Fire is important part of global climate change, report scientists
Related images
(click to enlarge)
Fire must be accounted for as an integral part of climate change, according to 22 authors of an article published in the April 24 issue of the journal Science. The authors determined that intentional deforestation fires alone contribute up to one-fifth of the human-caused increase in emissions of carbon dioxide, a heat-trapping gas that raises global temperature. The work is the culmination of a meeting supported by the Kavli Institute for Theoretical Physics (KITP) and the National Center for Ecological Analysis and Synthesis (NCEAS), both based at UC Santa Barbara and funded by the National Science Foundation.
The authors call on the Intergovernmental Panel on Climate Change (IPCC) to fully integrate fire into their assessments of global climate change, and to consider fire-climate feedbacks, which have been largely absent in global models.
The article ties together various threads of knowledge about fire, which have, until now, remained isolated in disparate fields, including ecology, global modeling, physics, anthropology, and climatology.
Increasing numbers of wildfires are influencing climate as well, the authors report. "The tragic fires in Victoria, Australia, emphasize the ubiquity of recent large wildfires and potentially changing fire regimes that are concomitant with anthropogenic climate change," said first author David Bowman, professor at the University of Tasmania. "Our review is both timely and of great relevance globally."

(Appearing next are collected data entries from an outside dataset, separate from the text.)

-- ==== Sys2Proof/Machine/State.lean ====
section
/-!
DEFINITION. The state of one PS-416 package, as plain data: the groups with their context images, the writes in flight
of the ordering machine, memory, tiles and barrier objects, the engines, translation caches, launches and pieces,
interfaces and queues, partitions, dies, the fabric and the management function; and the state after reset.
-/

namespace Sys2Proof.Machine
open Sys2Proof

/-- Why a step stops with a fault. -/
inductive Fault where
  /-- Raised by `exec` of an instruction that has an encoding when no issue is in hand (`State.issue` is none): the
  machine executes such an instruction only through an issue of a group (R118). A step asks for it only where the agenda
  lists an encoded instruction as an event, which is no act of the device. Safe: the hardware has no such step
  (DESIGN CHOICE, log entry 4). -/
  | noIssue
  deriving DecidableEq, Repr

/-- Why a step is refused. -/
inductive Refusal where
  /-- Raised by an arm of `exec` whose instruction has no meaning in this model yet; safe. -/
  | notModelled (mnemonic : String)
  deriving DecidableEq, Repr

/-- The state of the device. -/
structure State where
  /-- reference time in ns since hub reset (R324) -/
  time : Nat
  /-- what happens next; when empty, the policy of `Policy.lean` chooses (DESIGN CHOICE, log entries 1 and 2) -/
  agenda : List Turn
  /-- the issue in hand, only while `exec` runs it -/
  issue : Option Issue
  /-- issues made so far: stamps for the scheduler's rule (R124) -/
  stamp : Nat
  /-- next free number for groups, writes, pieces, launches and other records -/
  nextId : Nat
  /-- model's own: how many free values have been drawn (DESIGN CHOICE, log entry 8) -/
  drawn : Nat
  groups : Tbl Group
  /-- writes and urn operations in flight, oldest first in every buffer (R277) -/
  flight : List Write
  /-- bytes of memory M by system physical address (R170, R277); unlisted bytes read 0 (DESIGN CHOICE, log entry 5) -/
  mem : List Host.Cell
  /-- poisoned 128-byte lines, by address / 128 (R182) -/
  poisoned : List Nat
  /-- lines that one store or copy is writing whole, with its writes still in flight: they clear poison (R182) -/
  healing : List (Nat × List Nat)
  /-- lines whose next read meets a corrected, or an uncorrectable, error (R347 `einj`) -/
  softNext : List Nat
  hardNext : List Nat
  tiles : Tbl Tile
  barriers : Tbl Barrier
  runs : Tbl BarRun
  changes : Tbl Change
  mirrors : List Mirror
  /-- phase packets not yet acknowledged, and those sent, newest last (R294) -/
  phases : Tbl PhaseOut
  phaseOut : List PhaseOut
  /-- model's own: places written by a store issue of which other writes are still in SQ, with the numbers of its writes (R252) -/
  landed : List (List Loc × List Nat)
  /-- barrier packets already applied: sender, sequence number, and whether the change was discarded (R294) -/
  applied : List (Nat × Nat × Bool)
  waits : List StoreWait
  cores : Tbl Core
  /-- each cluster's assignment engine (R263) -/
  assignQ : Tbl AssignQ
  tlb : List TlbEntry
  walks : Tbl Walk
  invals : Tbl Inval
  launches : Tbl Launch
  pieces : Tbl Piece
  vis : Tbl VI
  parts : Tbl Part
  dies : Tbl Die
  /-- this package's fabric number, and the fabric numbers its router has a route to (R314) -/
  dpkg : Nat
  routes : List Nat
  /-- ports of the router that are inter-pod, and packets that its ports have dropped (R314) -/
  portInter : List Nat
  portDrops : Nat
  inbox : Tbl FabPacket
  outbox : List FabPacket
  barOut : List BarPacket
  /-- packets of a leaf that its fabric budget holds, oldest first (R62) -/
  outwait : List (Nat × OutItem)
  sessions : Tbl Session
  pageReqs : Tbl PageReq
  pageWaits : List PageWait
  /-- fabric operations (group and operation), packets and sessions of the hub (group 0) whose page request was answered
  with FAIL and that have not yet taken notice -/
  pageFails : List (Nat × Nat)
  nextTag : BitVec 32
  /-- CXL ports whose link is down (R313); memory channels left out at boot (R384) -/
  cxlDown : List Nat
  channelsOut : List Nat
  mgmt : Mgmt
  migrations : Tbl Migration
  deriving DecidableEq, Repr

/-- The state right after hub reset (R384 step 1): time 0, nothing running, every register at its reset value, no
partition configured, every die at 1.8 GHz. Values that the manual does not state: DESIGN CHOICE, log entries 5 to 8. -/
def State.reset : State where
  time := 0
  agenda := []
  issue := none
  stamp := 0
  nextId := 1
  drawn := 0
  groups := []
  flight := []
  mem := []
  poisoned := []
  healing := []
  softNext := []
  hardNext := []
  tiles := []
  barriers := []
  runs := []
  changes := []
  mirrors := []
  phases := []
  phaseOut := []
  landed := []
  applied := []
  waits := []
  cores := []
  assignQ := []
  tlb := []
  walks := []
  invals := []
  launches := []
  pieces := []
  vis := []
  parts := []
  dies := []
  dpkg := 0
  routes := []
  portInter := []
  portDrops := 0
  inbox := []
  outbox := []
  barOut := []
  outwait := []
  sessions := []
  pageReqs := []
  pageWaits := []
  pageFails := []
  nextTag := 1
  cxlDown := []
  channelsOut := []
  mgmt := {}
  migrations := []

end Sys2Proof.Machine
end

Carbon dioxide is the most important and well-studied greenhouse gas that is emitted by burning plants. Other atmospheric changes caused by fires are increases in the greenhouse gas methane, increased aerosol particulates from smoke, and the changing reflectance of a charred landscape. Consequences of large fires also have huge economic, environmental, and health costs, report the authors.
The authors state, "Earth is intrinsically a flammable planet due to its cover of carbon-rich vegetation, seasonally dry climates, atmospheric oxygen, widespread lightning, and volcano ignitions. Yet, despite the human species' long-held appreciation of this flammability, the global scope of fire has been revealed only recently by satellite observations, available beginning in the 1980s."
They note, however, that satellites cannot adequately capture fire activity in ecosystems with very long fire intervals, or those with highly variable fire activity.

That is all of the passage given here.